Abstract
This essay focuses on issues of dissent and citizenship for South Asian Muslim immigrant youth after 9/11 as they intersect with questions of youth culture and cultural consumption and are inflected by class and gender. Everyday experiences of national belonging or cultural citizenship for these youth are shaped by US imperial power, and what I call ‘imperial feelings,’ and by the biopolitics of neoliberal capitalism. Based on ethnographic research on a group of working class South Asian immigrants in a US high school, the article explores the expressions of dissenting citizenship of these immigrant youth and their responses to the War on Terror. It discusses the ways in which dissenting citizenship is linked to issues of cultural consumption, cyberculture, and notions of neoliberal citizenship, on the one hand, and the proliferation of gendered notions of dissent and ‘good’ Muslim identity that are marketed and consumed, on the other.
Notes
1. The 2000 Census reported 2720 Indian immigrants (2.7% of the population), 125 Pakistanis, and 120 Bangladeshis in Wellford, a city that is 68.1% White American, 11.9% African American, 11.9% Asian American, and 7.4% Latino (CitationUS Census Bureau). This, of course, does not include undocumented immigrants. The ‘native’ population is 74.1% and foreign-born is 25.9%; 17.7% are not citizens and 31.2% speak a language other than English. Wellford is of course skewed by the presence of the academic community; while 8.2% (3108) of those enrolled in schools are in high school, fully 70.5% are in college or graduate school, and 38.5% of the population over 25 years has a graduate or professional degree.
2. The high school had approximately 2000 students, of which about 40% were white and the remaining 60% were students of color. African Americans were the largest group of students of color (about 25%), followed by Latinos (15%), and Asian Americans (about 7%). In the year I was doing my field work, there were about 60 students of South Asian origin in the high school, evenly split between immigrant students and second-generation youth.

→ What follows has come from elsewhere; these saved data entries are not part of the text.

theorem test_witness_DefaultInitSequenceIsTheTable : tc.initSteps = defaultInitSteps := rfl

theorem test_witness_InitSequencesDifferInThreeItems : (small 2).valid = true := by decide +kernel

/-- The addressing-mode step may not select page mode (R58 item 5), and the two contrasts may not be one (item 2). -/
theorem test_witness_InitSequenceOutsideTheRuleIsRefused :
    { tc with initSteps := { defaultInitSteps with memoryMode := [0x20#8, 0x02#8] } }.valid = false ∧
    { tc with initSteps := { defaultInitSteps with contrast := ⟨[0x81#8], 1#8, 1#8, []⟩ } }.valid = false ∧
    { tc with initSteps := { defaultInitSteps with comPins := [] } }.valid = false ∧
    { tc with initSteps := { defaultInitSteps with displayOn := [0xAE#8] } }.valid = false := by decide +kernel

/-- A panel in page mode and off before INIT is on and in horizontal mode after it. -/
theorem test_witness_AcknowledgedInitSelectsHorizontalMode : (fresh (small 2)).configured = true ∧
    (small 2).initSteps = defaultInitSteps ∧ (small 2).displayOff = 0xAE#8 ∧ (small 2).displayOn = 0xAF#8 ∧
    (small 2).pageBase = 0xB0#8 ∧ (small 2).colLoBase = 0x00#8 ∧ (small 2).colHiBase = 0x10#8 ∧
    (small 2).pages ≤ 24 ∧ (panel 2).pages = (small 2).pages ∧ (panel 2).received = [] ∧
    Runs (exec (.init .internal) { fresh (small 2) with acks := List.replicate 47 true }) fun t =>
      let p := Panel.run (small 2) 0 t.log { panel 2 with mode := .page, displayOn := false }
      !t.fail && p.mode == .horizontal && p.displayOn && p.received.isEmpty :=
  ⟨by decide +kernel, rfl, rfl, rfl, rfl, rfl, rfl, by decide, rfl, rfl, runs_of (by decide +kernel)⟩

theorem test_witness_CodesWithAGlyph : tc.glyphBase = 32 ∧ tc.glyphCount = 95 := by decide

/-- The last legal cell, and the first row and column past it. -/
theorem test_witness_SetcurFollowsItsRule : 7 < (fresh tc).cfg.pages ∧ 15 < (fresh tc).cfg.charColumns ∧
    (fresh tc).cfg.pages ≤ 8 ∧ (fresh tc).cfg.charColumns ≤ 16 := by decide

theorem test_witness_ClearFollowsItsRule : (fresh tc).configured = true := by decide +kernel

/-- The first and the last code with a glyph, and the codes beside them. -/
theorem test_witness_WrchrFollowsItsRule : (fresh tc).configured = true ∧ GlyphCode tc 32 ∧ GlyphCode tc 126 ∧
    ¬ GlyphCode tc 31 ∧ ¬ GlyphCode tc 127 := by
  refine ⟨by decide +kernel, ?_, ?_, ?_, ?_⟩ <;> unfold GlyphCode <;> decide

theorem test_witness_DirectPathLeavesTheSession : (Runs (exec .clear (blank (small 2) 3)) fun _ => true) ∧
    (Runs (exec (.setcur 1 1) (blank (small 2) 3)) fun _ => true) ∧
    Runs (exec (.wrchr 126) (blank (small 2) 3)) fun _ => true :=
  ⟨runs_of (by decide +kernel), runs_of (by decide +kernel), runs_of (by decide +kernel)⟩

3. This study is based on interviews with South Asian Muslim immigrant students, as well as with second-generation South Asian youth and other Muslim immigrant students, parents of immigrant and non-immigrant students, teachers, staff, youth program organizers, community and religious leaders, and immigrant and civil rights activists. I also did field work in a range of sites in Wellford and in the area, in addition to the school, such as homes, workplaces, social gatherings, and cultural and political events.